I do not believe so, no. AFAIK, VCAPI doesn't actually parse the commit message at all currently. It just determines the committer and the author (--author) of the commit itself. This is why no one has contribution credit for core on their profiles aside those who have direct commit access, yes? Adding an additional layer to parse git notes doesn't sound like it would, in any way, conflict with existing code. It would simply be an additional event that is processed.

drumm’s picture

Can https://www.drupal.org/node/52287 be updated for things that are decided? Such as, moving "by …" to the end.

webchick’s picture

No, we'd only update the docs once the functionality was deployed, IMO. Until then the commit credit doesn't get long enough to warrant breaking everyone's habits.

moshe weitzman’s picture

OK, based on #8 and #12, it does not look like we need to do much in order order to put contribution metadata into Notes. I suggest we go that way right from the start. If we don't, we're going to have angry devs who claim that we are using Git incorrectly.

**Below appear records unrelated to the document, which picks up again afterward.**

-- ==== Sys2Proof/Machine/Power.lean ====
section
/-! DEFINITION. Power and thermal steps, the sideband inputs, die-quiet, unit gating, and the loss of clocks and supplies (R502 to R519,
R561 to R572). -/

namespace Sys2Proof
namespace Machine

/-! ## The power controller (R507) -/

/-- The power and thermal controllers act: they have a clock, and the die has not halted at start-up (R503, R525). -/
def controls (s : State) : Bool := !s.inReset && s.clocked && s.power.haltStep = 0

/-- One 1 µs sample: the averages over 10 µs and 1 ms, in mW. After a rise the controller evaluates again 10 µs later; it lowers at most
once per 100 µs. -/
def powerSample (avg10us avg1ms : BitVec 32) (s : State) : State :=
  let p := s.power
  let lim := Nat.min p.limit.toNat 300 * 1000
  let p := { p with power := avg1ms, raiseWait := p.raiseWait - 1, lowerWait := p.lowerWait - 1 }
  let p :=
    if p.raiseWait ≠ 0 then p
    else if lim < avg10us.toNat then { p with pwStep := satInc p.pwStep, raiseWait := 10 }
    else if avg1ms.toNat * 100 < 95 * lim && p.pwStep ≠ 0 && p.lowerWait = 0 then { p with pwStep := p.pwStep - 1, lowerWait := 100 }
    else p
  { s with power := p }
def execPowerSample (avg10us avg1ms : BitVec 32) (s : State) : Host.Outcome State Fault Refusal :=
  .next (if controls s then powerSample avg10us avg1ms s else s)

/-! ## Temperature (R508, R509, R511) -/

def notifyThermal (detail : BitVec 16) (s : State) : State := notify (note 0xE5 0 detail (thermStatus s) 0 0) s

/-- Degrees in the sensors' units. -/
def eighths (t : Int) : Int := 8 * t

/-- The thermal step after a sample whose hottest reading is `h`. The 1 ms of cool samples runs from the first of them; ten sample times
later the step falls (log entry 25). -/
def thermalStep (h : Int) (p : Power) : Power :=
  let tt : Int := p.tThrottle.toNat
  if eighths tt ≤ h then { p with thStep := satInc p.thStep, coolRun := 0 }
  else if h < eighths (tt - 3) && p.thStep ≠ 0 then
    if p.coolRun = 10 then { p with thStep := p.thStep - 1, coolRun := 1 } else { p with coolRun := p.coolRun + 1 }
  else { p with coolRun := 0 }

/-- A core is forced into Ajar, or released. -/
def Core.force (on : Bool) (k : Core) : Core := { k with forced := on }

/-- Every core is forced into Ajar, or released (R511). -/
def forceCores (on : Bool) (s : State) : State :=
  settleDoors { s with cores := s.cores.map (·.force on), power := { s.power with critical := on } }

/-- One sample of the 96 sensors. -/
def thermalSample (temps : List (BitVec 16)) (s : State) : State :=
  let s := { s with power := { s.power with sensors := Vector.ofFn fun i : Fin 96 => temps.getD i.val s.power.sensors[i.val] } }
  let h := (hottest s).1.toInt
  let old := s.power.thStep
  let s := { s with power := thermalStep h s.power }
  let s := if old = 0 && s.power.thStep ≠ 0 then notifyThermal 1 s else if old ≠ 0 && s.power.thStep = 0 then notifyThermal 2 s else s
  if eighths s.power.tCritical.toNat ≤ h && !s.power.critical then notifyThermal 3 (forceCores true s)
  else if h < eighths s.power.tThrottle.toNat && s.power.critical then forceCores false s
  else s
def execThermalSample (temps : List (BitVec 16)) (s : State) : Host.Outcome State Fault Refusal :=
  .next (if controls s then thermalSample temps s else s)

/-- The hottest sensor has stayed at the critical limit for 10 ms. -/
def execCriticalTimeout (s : State) : Host.Outcome State Fault Refusal :=
  .next (if s.power.critical && eighths s.power.tCritical.toNat ≤ (hottest s).1.toInt && !s.coff.dieStop then dieStop s else s)

/-! ## Sideband inputs (R562 to R566) -/

def State.setPin (s : State) (i : Fin 3) (p : Pin) : State := { s with side := { s.side with pins := s.side.pins.set i.val p } }
def State.pin (s : State) (i : Fin 3) : Pin := s.side.pins[i.val]

def setLog (b : Nat) (s : State) : State := { s with side := { s.side with log := s.side.log ||| ((1 : BitVec 6) <<< b) } }

/-- The storm detector trips: the mask begins, and the count starts again. -/
def trip (i : Fin 3) (s : State) : State :=
  let s := setLog i.val (s.setPin i { s.pin i with masked := true, trans := [] })
  { s with side := { s.side with storms := s.side.storms.set i.val (satInc s.side.storms[i.val]) } }

/-- A filtered transition of an input: more than 1,000 within 10 ms (1,000,000 LTIME ticks) trip its detector. -/
def pinTo (i : Fin 3) (active : Bool) (s : State) : State :=
  let p := s.pin i
  if p.filt = active then s
  else
    let recent := s.ltime :: p.trans.filter fun t => s.ltime - t ≤ 1000000
    let p := { p with filt := active, stuck := p.stuck && active, trans := if p.masked then p.trans else recent }
    let s := s.setPin i p
    if !p.masked && 1000 < recent.length then trip i s else s

/-- The value of THERM_ALERT_N as used is the alert step's (R510, R566). -/
def settleAlert (s : State) : State :=
  let p := s.pin 0
  { s with power := { s.power with alert := p.filt || p.masked } }

/-- WAKE_N as used (R563, R566). -/
def wakeActive (s : State) : Bool := let p := s.pin 1; p.filt && !p.masked && !p.stuck

/-- The stacks leave self-refresh, and requests that wait for this die's memory go on (R519). -/
def leaveQuiet (s : State) : State :=
  let s := { s with
    power := { s.power with inQuiet := false }
    mem := { s.mem with ctrls := s.mem.ctrls.map fun (x : Ctrl) => { x with selfRef := false } } }
  serveQueue s

/-- WAKE_N ends die-quiet; it does nothing before READY and nothing after a SHUTDOWN (R565). -/
def settleWake (s : State) : State :=
  if wakeActive s && s.power.inQuiet && s.porch.ready && !s.porch.down && !s.inReset then leaveQuiet s else s

def execThermAlertN (active : Bool) (s : State) : Host.Outcome State Fault Refusal := .next (settleAlert (pinTo 0 active s))
def execWakeN (active : Bool) (s : State) : Host.Outcome State Fault Refusal := .next (settleWake (pinTo 1 active s))

/-- A mask ends: the input takes its filtered value, and the count starts from zero. -/
def stormMaskEnd (i : Fin 3) (s : State) : State :=
  if (s.pin i).masked then settleWake (settleAlert (s.setPin i { s.pin i with masked := false, trans := [] })) else s
def execStormMaskEnd (pin : Fin 3) (s : State) : Host.Outcome State Fault Refusal := .next (stormMaskEnd pin s)

/-- The alert input has been active for more than 1 s outside a mask. -/
def execThermAlertStuck (s : State) : Host.Outcome State Fault Refusal :=
  let p := s.pin 0
  .next (if p.filt && !p.masked then setLog 3 (s.setPin 0 { p with stuck := true }) else s)

/-- The wake input has been active for more than 100 ms outside a mask: it counts as inactive until it is next seen inactive. -/
def execWakeStuck (s : State) : Host.Outcome State Fault Refusal :=
  let p := s.pin 1
  .next (if p.filt && !p.masked then setLog 4 (s.setPin 1 { p with stuck := true }) else s)

/-- A low pulse on RST_N that ends before 10 µs (R564); a mask suppresses its logging. -/
def shortReset (s : State) : State :=
  let s := pinTo 2 false (pinTo 2 true s)
  if (s.pin 2).masked then s else setLog 5 { s with side := { s.side with shorts := satInc s.side.shorts } }
def execRstN (s : State) : Host.Outcome State Fault Refusal := .next (if s.inReset then s else shortReset s)

/-! ## Clocks and supplies (R502, R571, R572) -/

def execRefclkLoss (s : State) : Host.Outcome State Fault Refusal := .next (if s.inReset || s.coff.dieStop then s else dieStop s)

def execRootPllUnlock (s : State) : Host.Outcome State Fault Refusal :=
  let t := { s with power := { s.power with rootLock := false } }
  .next (if s.inReset then s else if s.coff.dieStop then t else dieStop t)

/-- A stack PHY PLL loses lock: a stack interface fault. -/
def execStackPllUnlock (m : Fin 4) (s : State) : Host.Outcome State Fault Refusal :=
  let t := { s with power := { s.power with stackLock := s.power.stackLock &&& ~~~((1 : BitVec 4) <<< m.val) } }
  .next (if s.inReset || nStacks s.variant ≤ m.val then s else if s.coff.dieStop then t else stopWith 0x0D (0x30 + m.val) 0 t)

end Machine

/-- What the die holds once a rail has left its range: an arbitrary state, which no proof can see (R571; log entry 3). -/
opaque Config.lostContents : Nat → Option Machine.State

namespace Machine

/-- The contents of the stacks, of the slots and of every register are undefined. What the doorways have sent, the levels of the pins and the
die stop are the last defined actions. The fuses and the boot ROM are no registers. -/
def loseContents (s : State) : State :=
  let t := (Config.lostContents s.fresh).getD s
  { s with
    cores := t.cores, irtes := t.irtes, wings := t.wings, sluice := t.sluice, levee := t.levee, telem := t.telem
    pump := { t.pump with svnFloor := s.pump.svnFloor, keyHash := s.pump.keyHash, rom := s.pump.rom }
    porch := t.porch
    th := t.th
    coff := { t.coff with dieStop := s.coff.dieStop }
    rooms := t.rooms
    doors := s.doors.mapIdx fun i (d : Door) => { t.doors.toList.getD i d with lmSent := d.lmSent }
    side := { t.side with pins := s.side.pins, faultLow := s.side.faultLow, beatLow := s.side.beatLow }
    ltime := t.ltime
    mem := if Memory.wf t.mem.bytes then t.mem else s.mem
    power := t.power
    fresh := s.fresh + 1 }

/-- A rail (0 VDD_CORE, 1 VDD_SRAM, 2 VDD_PH, 3 VDDQ_HBM) has left its operating range for more than 1 µs. Before start-up step 6 VDDQ_HBM is
judged against its absolute limits only, which is no such departure. -/
def railOut (rail : Nat) (s : State) : State :=
  if rail = 3 && !s.power.hbmWindow then s
  else if rail = 2 then
    let t := loseContents s
    { t with inReset := true, mem := { t.mem with keys := [] }, side := { t.side with faultLow := false, beatLow := false } }
  else loseContents (if s.coff.dieStop then s else dieStop s)
def execRailOutOfRange (rail : Fin 4) (s : State) : Host.Outcome State Fault Refusal := .next (if s.inReset then s else railOut rail.val s)

/-- Supplies are removed: defined only after a SHUTDOWN with P2[0] at 1 (R572). The die is then off until a cold reset. -/
def execPowerRemoval (s : State) : Host.Outcome State Fault Refusal :=
  if s.porch.down && !s.power.inQuiet then
    .next { loseContents s with inReset := true, side := { s.side with faultLow := false, beatLow := false } }
  else .fault (.undefinedOutcome 572)

/-! ## Gating and die-quiet (R517 to R519) -/

/-- A unit that has held no work for 4,096 matrix cycles gates itself, a vector unit that the core does not use among them. -/
def unitPowerGate (c : CoreId) (vector : Bool) (s : State) : State :=
  let k := s.core c
  if !s.present c then s
  else if vector then (if hasLvu s.variant then s.setCore c { k with vuGated := true } else s)
  else if k.flight.isEmpty then s.setCore c { k with mxGated := true } else s
def execUnitPowerGate (c : CoreId) (vector : Bool) (s : State) : Host.Outcome State Fault Refusal := .next (unitPowerGate c vector s)

/-- A queue pair has no work that has not completed. Posted receives are no work under way (log entry 26). -/
def qpIdle (x : QueuePair) : Bool := x.sqPi = x.sqCi && x.opens.isEmpty && x.unacked.isEmpty && x.rx.isNone && x.early.isEmpty && x.parked.isEmpty

/-- The conditions of R518, and a WAKE_N that does not keep the die awake (R563). -/
def mayRest (s : State) : Bool :=
  quietAllowed s && s.porch.ready && !s.porch.down && !s.coff.dieStop && !s.inReset && !s.power.inQuiet && !wakeActive s &&
    allCores.all (fun c => !s.present c || s.offline c || (s.core c).door = 3 || (s.core c).paused || (s.core c).armPaused) &&
    s.wings.all (fun x => x.slots.all fun (y : Slot) => !slotBusy y) &&
    s.levee.shards.all (fun (x : Shard) => x.state = .idle || x.state = .disabled) &&
    s.sluice.qps.all (fun e => match e.2 with | some x => qpIdle x | none => true)

/-- The stacks go into self-refresh, and D2 to D7 into L1 (R518, R530). -/
def dieQuietEntry (s : State) : State :=
  if mayRest s then
    { s with
      power := { s.power with inQuiet := true }
      mem := { s.mem with ctrls := s.mem.ctrls.map fun (x : Ctrl) => if x.present then { x with selfRef := true } else x }
      doors := s.doors.mapIdx fun n d => if 2 ≤ n && d.up then { d with l1 := true } else d }
  else s
def execDieQuietEntry (s : State) : Host.Outcome State Fault Refusal := .next (dieQuietEntry s)

/-- A wake source of R519 is there. -/
def wakeSource (s : State) : Bool :=
  wakeActive s || s.porch.cmdPi ≠ s.porch.cmdCi || !s.th.queued.isEmpty ||
    allCores.any (fun c => s.present c && !s.offline c && !(s.pendingOf c).isEmpty) ||
    s.sluice.qps.any (fun e => match e.2 with | some x => !x.parked.isEmpty | none => false)
def execDieQuietExit (s : State) : Host.Outcome State Fault Refusal :=
  .next (if s.power.inQuiet && !s.porch.down && !s.inReset && wakeSource s then leaveQuiet s else s)

end Machine
end Sys2Proof
end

As far as I can tell, this comes down to emitting two commands instead of one. We would emit git commit [STUFF] && git notes add [STUFF]

xjm’s picture

See also #2295411: Auto-generate Git attribution info / commit messages on Drupal.org. @webchick pointed out that we don't need to resolve this issue before adding that functionality, since adding the UI and the feature that already exists in dreditor could easily be the first step, followed by adopting a git notes format later.

webchick’s picture

One bummer about git notes is it looks like as of August 2014, GitHub doesn't display them anymore (source: https://github.com/blog/707-git-notes-display, via Moshe). Not a reason not to use them, per se, since they definitely make the most technical sense in a world where we have a way to display them on Drupal.org, but we lose the part of Dries's proposal where the same credit system works wherever Drupal development is done (and a non-trivial amount of Drupal development is done off d.o).

catch’s picture

I'm not sure which is the correct issue to post this on, there are at least three, however cross-posting my comment from #2230579-30: [meta] Allow crediting reviewers (and other non-coders) as first-class contributors

If we use git notes, since that can be edited without changing git history, I'd suggest the following:

1. We can auto-generate the message, and it'll be correct 95% of the time per #2295411: Auto-generate Git attribution info / commit messages on Drupal.org.

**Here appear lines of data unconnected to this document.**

/-- R477 to R480, R521, R522, R525, R526: a cold reset of a sound die checks its firmware image, loads the code of a good one, and starts
with every core released; an image that fails a check is refused with its reason; a warm reset keeps the keys, the fuses and LTIME, and
says its cause; a die with no image refuses after a second. A halted or shut-down die does not take PW_WRST (R565, R568). What a
warm reset clears, the contents of SRAM and boot ROM, start-up as one step, the signature's own arithmetic and the fused key hash are
the model's (log entries 75, 78, 103, 119, 121). -/
def Obligations.ResetsStartTheDie : Prop :=
  ∀ (s : State) (by_ : Writer) (v : Word) (powerOn : Bool) (su : StartUp) (img : List Byte) (cap : BitVec 8) (credits : Word),
    let ends (i : Instr) (f : State → Prop) : Prop := ∃ t, exec i s = .next t ∧ f t
    (su.pllOk = true → su.fusesOk = true → su.badHome = false → su.badCores = [] → su.badLanes = [] → su.badLvu = [] → su.stacksOk = 0xF →
      su.badWays = [] → su.badSluice = false → su.badLevee = false → (∀ n : Fin 8, (su.doors.getD n.val ⟨false, 0, false, false⟩).ok = true) →
      su.peers = some ⟨1, 4, 0, cap, credits⟩ :: List.replicate 7 none → badPeer ⟨1, 4, 0, cap, credits⟩ = false → su.image = some img → imageServed img = true →
      let reason := imageReason s.pump.keyHash s.pump.svnFloor img
      (reason ≠ 0 → ends (.coldReset powerOn su) fun t => t.porch.fwOnly = true ∧ t.porch.ready = false ∧ t.pump.fwReason = reason ∧
        t.pump.code = [] ∧ t.pump.lock = false ∧ ∀ c : CoreId, (t.core c).held = true) ∧
      (reason = 0 → ends (.coldReset powerOn su) fun t =>
        t.pump.code = wrBytes [] 0 ((img.drop 0x80).take (imgLen img)) ∧ t.pump.pc.toNat = imgEntry img ∧ t.pump.fwReason = 0 ∧
        t.porch.ready = true ∧ t.coff.dieStop = false ∧ t.inReset = false ∧ t.th.node = some 0 ∧ t.power.rstCause = (if powerOn then 0 else 1) ∧
        t.pump.lock = true ∧ t.pump.bootrom = false ∧ t.pump.svnFloor = s.pump.svnFloor ∧ t.mem.keys = [] ∧
        ∀ c : CoreId, s.variant = t.variant ∧ (s.present c = true → (t.core c).held = false ∧ (t.core c).pc = Core.reset.rvec ∧
          (t.core c).g = Core.reset.g ∧ (t.core c).vuOn = hasLvu s.variant))) ∧
    (ends (.coldReset powerOn su) fun t => t.power.rstCause = (if powerOn then 0 else 1) ∧ t.mem.keys = [] ∧ t.pump.svnFloor = s.pump.svnFloor) ∧
    (writerShut by_ s = false → (s.inReset = true ∨ v.toNat % 2 ^ 16 ≠ 0x5752 ∨ s.porch.down = true ∨ s.power.haltStep = 3 ∨ s.power.haltStep = 4) →
      exec (.pwWrst by_ v su) s = .next s) ∧
    (writerShut by_ s = false → s.inReset = false → s.porch.down = false → s.power.haltStep ≠ 3 → s.power.haltStep ≠ 4 → v.toNat % 2 ^ 16 = 0x5752 → ends (.pwWrst by_ v su) fun t =>
      t.power.rstCause = (if s.coff.dieStop then 7 else 3) ∧ t.mem.keys = s.mem.keys ∧ t.ltime = s.ltime ∧ t.pump.svnFloor = s.pump.svnFloor) ∧
    (s.porch.ready = false → s.porch.fwOnly = false → s.inReset = false → s.coff.dieStop = false → s.side.faultLow = false →
      s.power.rootLock = true → s.pump.bootrom = true → ends .fwFetchTimeout fun t =>
        t.porch.fwOnly = true ∧ t.pump.fwReason = 1 ∧ t.pump.code = [] ∧ t.porch.ready = false) ∧
    ((s.porch.ready = true ∨ s.porch.fwOnly = true ∨ s.inReset = true ∨ s.coff.dieStop = true ∨ s.side.faultLow = true ∨ s.power.rootLock = false) →
      exec .fwFetchTimeout s = .next s)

2. If we can auto-generate it, we can also have a script do this retrospectively for previous commits against core - as long as there's an issue nid associated with the commit that should be possible. That'd retrospectively fix some of the missing reviewer credit etc.

3. If we can auto-generate it, then I think the git notes part doesn't even necessarily have to be done by a core committer - we could automate it with a git commit hook, and then manually change things if we need to. Can always have the git commit hook not change anything if it's already there.

4. That leaves the current commit message - could remove attribution from that, or keep it to patch authors in the sense that's similar to what you'd see if we were merging pull requests.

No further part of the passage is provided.